Furthermore, the AVE is a direct competitor to airline travel. Amidst the 21^st century, growing concerns regarding greenhouse gas emissions and pollutions are increasingly prevalent in airline travel. HSR alleviates current road and air congestion problems; and subsequent pollution by reducing private vehicle dependency. AVE has become a significant contributor to decarbonising efforts spearheaded in Europe.

Spain’s geographic location makes it an important link between Europe, Africa and the Americas. The emergence of high-speed rail as an efficient and modern transport choice plays a role in boosting Spain’s domestic and international mobility. The AVE has enhanced both accessibility and regional connectivity, particularly benefiting Spain’s growing tourism industry.

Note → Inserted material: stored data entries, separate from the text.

theorem getLsbD_mergeWord_of_clear (t : Word) {m v : Word} {i : Nat} (hm : m.getLsbD i = false)
    (hv : v.getLsbD i = false) : (mergeWord t m v).getLsbD i = t.getLsbD i :=
  getLsbD_eq_of_lt fun hi => by
    rw [getLsbD_mergeWord _ _ _ _ hi, hm, hv, Bool.not_false, Bool.and_true, Bool.or_false]

/-- BitWrite of one value to the bits of a mask changes no other bit. -/
theorem getLsbD_setBits_of_clear (c : Cfg) (r : Reg) {mask : Word} {i : Nat} (hm : mask.getLsbD i = false) (x : Bool)
    (old : Word) : (setBits c r mask x old).getLsbD i = old.getLsbD i :=
  getLsbD_eq_of_lt fun hi => (getLsbD_setMask c r mask x old i hi).trans (by rw [hm, Bool.and_false]; rfl)

/-! ## Commands with one write (R363) -/

/-- R363(b) forbids no write that leaves EBIPEN as it is. -/
theorem not_forbidden_of_ebiPen_eq {s : State} {r : Reg} {w : Word}
    (h : s.cfg.layout.route.ebiPen.test w = s.cfg.layout.route.ebiPen.test s.regs.route) : ¬ forbidden s r w := by
  rintro ⟨-, hset, hclear, -⟩
  exact absurd ((hset.symm.trans h).trans hclear) nofun

/-- A command whose last micro-step, its only write, makes the bits of a mask x in ROUTE, EBIPEN not among them. -/
theorem exec_routeBits {i : Instr} {s : State} {ops : List MicroOp} {k : Nat} {op : MicroOp} {t c mask : Word}
    {x : Bool} (hs : s.ready) (hw : i.wellFormed s.cfg = true) (hp : planOf i s = some (.ok { ops := ops }))
    (hlast : play i .nothing 0 ops 0 0 s = play i .nothing k [op] t c s)
    (htarget : op.target ⟨i, k, [op], .nothing, t, c⟩ s
      = some (.route, setBits s.cfg .route mask x s.regs.route))
    (hmask : s.cfg.layout.route.ebiPen.test mask = false) :
    exec i s = .next (stored s .route (setBits s.cfg .route mask x s.regs.route)) :=
  (leavesIn_of_last hs hw hp hlast htarget).1 (not_forbidden_of_ebiPen_eq (getLsbD_setBits_of_clear _ _ hmask _ _))

theorem target_routeBit {p : Nat} {mask : Word} (hp : bitMask p = mask) (x : Bool) (b : Busy) (s : State) :
    (MicroOp.bit .route p x).target b s = some (.route, setBits s.cfg .route mask x s.regs.route) := by
  rw [← hp, ← storeBit_eq_setBits]
  rfl

/-- A command that merges one word into a register leaves the merge there, or stops at its second micro-step. -/
theorem leavesIn_of_merge {i : Instr} {s : State} {r : Reg} {m v : Word} (hs : s.ready)
    (hw : i.wellFormed s.cfg = true) (hp : planOf i s = some (.ok { ops := mergeOps r m v })) :
    LeavesIn i 1 s r (s.cfg.storeWord r (s.regs.get r) (mergeWord (s.regs.get r) m v)) :=
  leavesIn_of_last (op := .writeMerged r m v) (t := s.regs.get r) hs hw hp rfl rfl

/-! ## ENABLE_CHIP_SELECT (R230) -/

/-- In the layout of CFG_REF the chip-select pins of a set are its bits, from bit 1 on (R36). -/
theorem orBanks_csPen : ∀ cs : BitVec 4,
    orBanks cs (fun k => bitMask (Layout.ref.route.csPen.get k).lo) = cs.setWidth 32 <<< 1 := by decide

theorem planOf_enableChipSelect (cs : BitVec 4) (en : Bool) (s : State) :
    planOf (.enableChipSelect cs en) s
      = some (.ok { ops := (s.walk 0 cs).map fun k => .bit .route (s.cfg.layout.route.csPen.get k).lo en }) := rfl

/-- Settles O36: the loop's single-bit writes, none of them to EBIPEN, are one write to the OR of their bits. -/
theorem enableChipSelectSetsTheNamedBits : Obligations.EnableChipSelectSetsTheNamedBits := by
  unfold Obligations.EnableChipSelectSetsTheNamedBits
  intro cs en s hs hlay
  have hbus := Bus.routeBits (c := s.cfg) (ready := s.gpioReady) (x := en) (s.walk 0 cs) s.regs
    fun k _ => csPen_ne_ebiPen hlay k
  have hmask : (s.walk 0 cs).foldr (fun k w => (1#32 <<< (s.cfg.layout.route.csPen.get k).lo) ||| w) 0
      = cs.setWidth 32 <<< 1 := by
    rw [hlay, ← orBanks_csPen]
    exact foldr_walk_eq_orBanks s 0 cs _
  rw [hmask] at hbus
  exact exec_bus_of_mask hs rfl (planOf_enableChipSelect cs en s) hbus (by rw [List.isEmpty_map, walk_isEmpty])

/-! ## SET_ROUTING_LOCATION (R236) -/

theorem planOf_setRoutingLocation (idx : Word) (s : State) :
    planOf (.setRoutingLocation idx) s
      = some (checkLocation s.cfg idx >>= fun _ => .ok { ops := locationOps s.cfg idx }) := rfl

/-- In the layout of CFG_REF LOCATION has three bits on both revisions (R36). -/
theorem locField_max {c : Cfg} (hlay : c.layout = Layout.ref) : c.locField.max = 7 := by
  rw [Cfg.locField, hlay]
  split <;> rfl

theorem checkLocation_eq {c : Cfg} (hlay : c.layout = Layout.ref) (idx : Word) :
    checkLocation c idx = if 7 < idx.toNat then .error (.badLocation idx) else .ok () := by
  rw [checkLocation, locField_max hlay]

/-- A value within its field's maximum loses no bit when it is put there (R9). -/
theorem ins_eq_shiftLeft {f : Field} {x : Word} (hx : x.toNat ≤ f.max) : f.ins x = x <<< f.lo := by
  have hlt : x.toNat < 2 ^ f.width := Nat.lt_of_le_sub_one (Nat.two_pow_pos _) hx
  apply BitVec.eq_of_getLsbD_eq
  intro i hi
  rw [getLsbD_ins f x i hi, BitVec.getLsbD_shiftLeft]
  by_cases hout : f.lo + f.width ≤ i
  case pos =>
    have hzero : x.getLsbD (i - f.lo) = false := by
      rw [← BitVec.testBit_toNat]
      exact Nat.testBit_lt_two_pow (hlt.trans_le (Nat.pow_le_pow_right two_pos (by omega)))
    rw [hzero, Bool.and_false, Bool.and_false]
  case neg =>
    have hin : i < f.lo + f.width := Nat.not_le.1 hout
    by_cases hlo : f.lo ≤ i <;> simp [hi, hin, hlo, Nat.not_lt.2, Nat.lt_of_not_le]

/-- In the layout of CFG_REF LOCATION is the low end of ROUTELOC on MODERN (R36). -/
theorem locationOps_of_modern {c : Cfg} {idx : Word} (hlay : c.layout = Layout.ref) (hrev : c.rev = .modern)
    (hidx : idx.toNat ≤ 7) : locationOps c idx = mergeOps .routeLoc 7 idx := by
  have hins : Layout.ref.route.locModern.ins idx = idx :=
    (ins_eq_shiftLeft hidx).trans (BitVec.shiftLeft_zero idx)
  simp only [locationOps, Cfg.locReg, Cfg.locField, Cfg.isModern, hrev, hlay, decide_true, if_true, hins]
  rfl

/-- In the layout of CFG_REF LOCATION is bits 28 to 30 of ROUTE on LEGACY (R36). -/
theorem locationOps_of_legacy {c : Cfg} {idx : Word} (hlay : c.layout = Layout.ref) (hrev : c.rev = .legacy)
    (hidx : idx.toNat ≤ 7) : locationOps c idx = mergeOps .route 0x70000000 (idx <<< 28) := by
  have hins : Layout.ref.route.locLegacy.ins idx = idx <<< 28 := ins_eq_shiftLeft hidx
  simp only [locationOps, Cfg.locReg, Cfg.locField, Cfg.isModern, hrev, hlay, reduceCtorEq, decide_false,
    Bool.false_eq_true, if_false, hins]
  rfl

/-- Settles O40: the check of the index; then the merge of LOCATION into the register and at the position that the
revision gives it, which in ROUTE is not EBIPEN's. -/
theorem setRoutingLocationReplacesLocation : Obligations.SetRoutingLocationReplacesLocation := by
  unfold Obligations.SetRoutingLocationReplacesLocation
  intro idx s hs hlay hw
  have hplan := planOf_setRoutingLocation idx s
  rw [checkLocation_eq hlay] at hplan
  refine ⟨fun hidx => ?above, fun hidx hrev => ?modern, fun hidx hrev => ?legacy⟩
  case above =>
    rw [if_pos hidx] at hplan
    exact exec_error hs hw hplan
  case modern =>
    rw [if_neg (Nat.not_lt.2 hidx), locationOps_of_modern hlay hrev hidx] at hplan
    exact (leavesIn_of_merge (i := .setRoutingLocation idx) hs hw hplan).1 fun h => by cases h.1
  case legacy =>
    rw [if_neg (Nat.not_lt.2 hidx), locationOps_of_legacy hlay hrev hidx] at hplan
    have hmask : (0x70000000 : Word).getLsbD 0 = false := rfl
    have hbits : (idx <<< 28).getLsbD 0 = false := by simp
    refine (leavesIn_of_merge (i := .setRoutingLocation idx) hs hw hplan).1 (not_forbidden_of_ebiPen_eq ?_)
    rw [hlay]
    exact getLsbD_storeWord_of_eq _ _ (getLsbD_mergeWord_of_clear _ hmask hbits)

/-! ## ENABLE_ADDRESS_LATCH and ENABLE_BYTE_LANE_PIN (R231, R232) -/

/-- A word shows nothing through a field's mask exactly if its bits there are 0 (R9). -/
theorem and_mask_eq_zero_iff {f : Field} (hf : f.lo + f.width ≤ 32) (t : Word) :
    t &&& f.mask = 0 ↔ ∀ i, f.lo ≤ i → i < f.lo + f.width → t.getLsbD i = false := by
  constructor
  case mp =>
    intro h i hlo hhi
    have hbit := congrArg (fun w => w.getLsbD i) h
    simpa [getLsbD_mask f i (hhi.trans_le hf), hlo, hhi] using hbit
  case mpr =>
    intro h
    apply BitVec.eq_of_getLsbD_eq
    intro i hi
    rw [BitVec.getLsbD_and, getLsbD_mask f i hi]
    by_cases hin : f.lo ≤ i ∧ i < f.lo + f.width
    · simp [h i hin.1 hin.2]
    · simp [hin]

Transportation and tourism are closely tied economic activities; the AVE connects the capital, Madrid, with the most prominent tourist destination cities in Seville, Barcelona and Valencia. For example, Madrid-Barcelona is the busiest and most profitable corridor, attracting both business travellers and tourists alike, and providing a fast, reliable and competitive alternative to air travel. Key primary markets for high-speed rail service include:

• Major urban centres and business travel
• Tourism and leisure travel
• Coastal and regional connectivity

• International travel

Given the high construction and operation costs of high-speed rail services, return on investment depends upon attracting sufficient passenger ridership and patronage. High-speed trains should link cities of sufficient size for a sizeable pool of travellers. Furthermore, these services are intended for a mix of medium-distance and long-distance journeys. The AVE also accommodates international travel, connecting Barcelona with Paris, Lyon, Marseille, and Toulouse through the high-speed network.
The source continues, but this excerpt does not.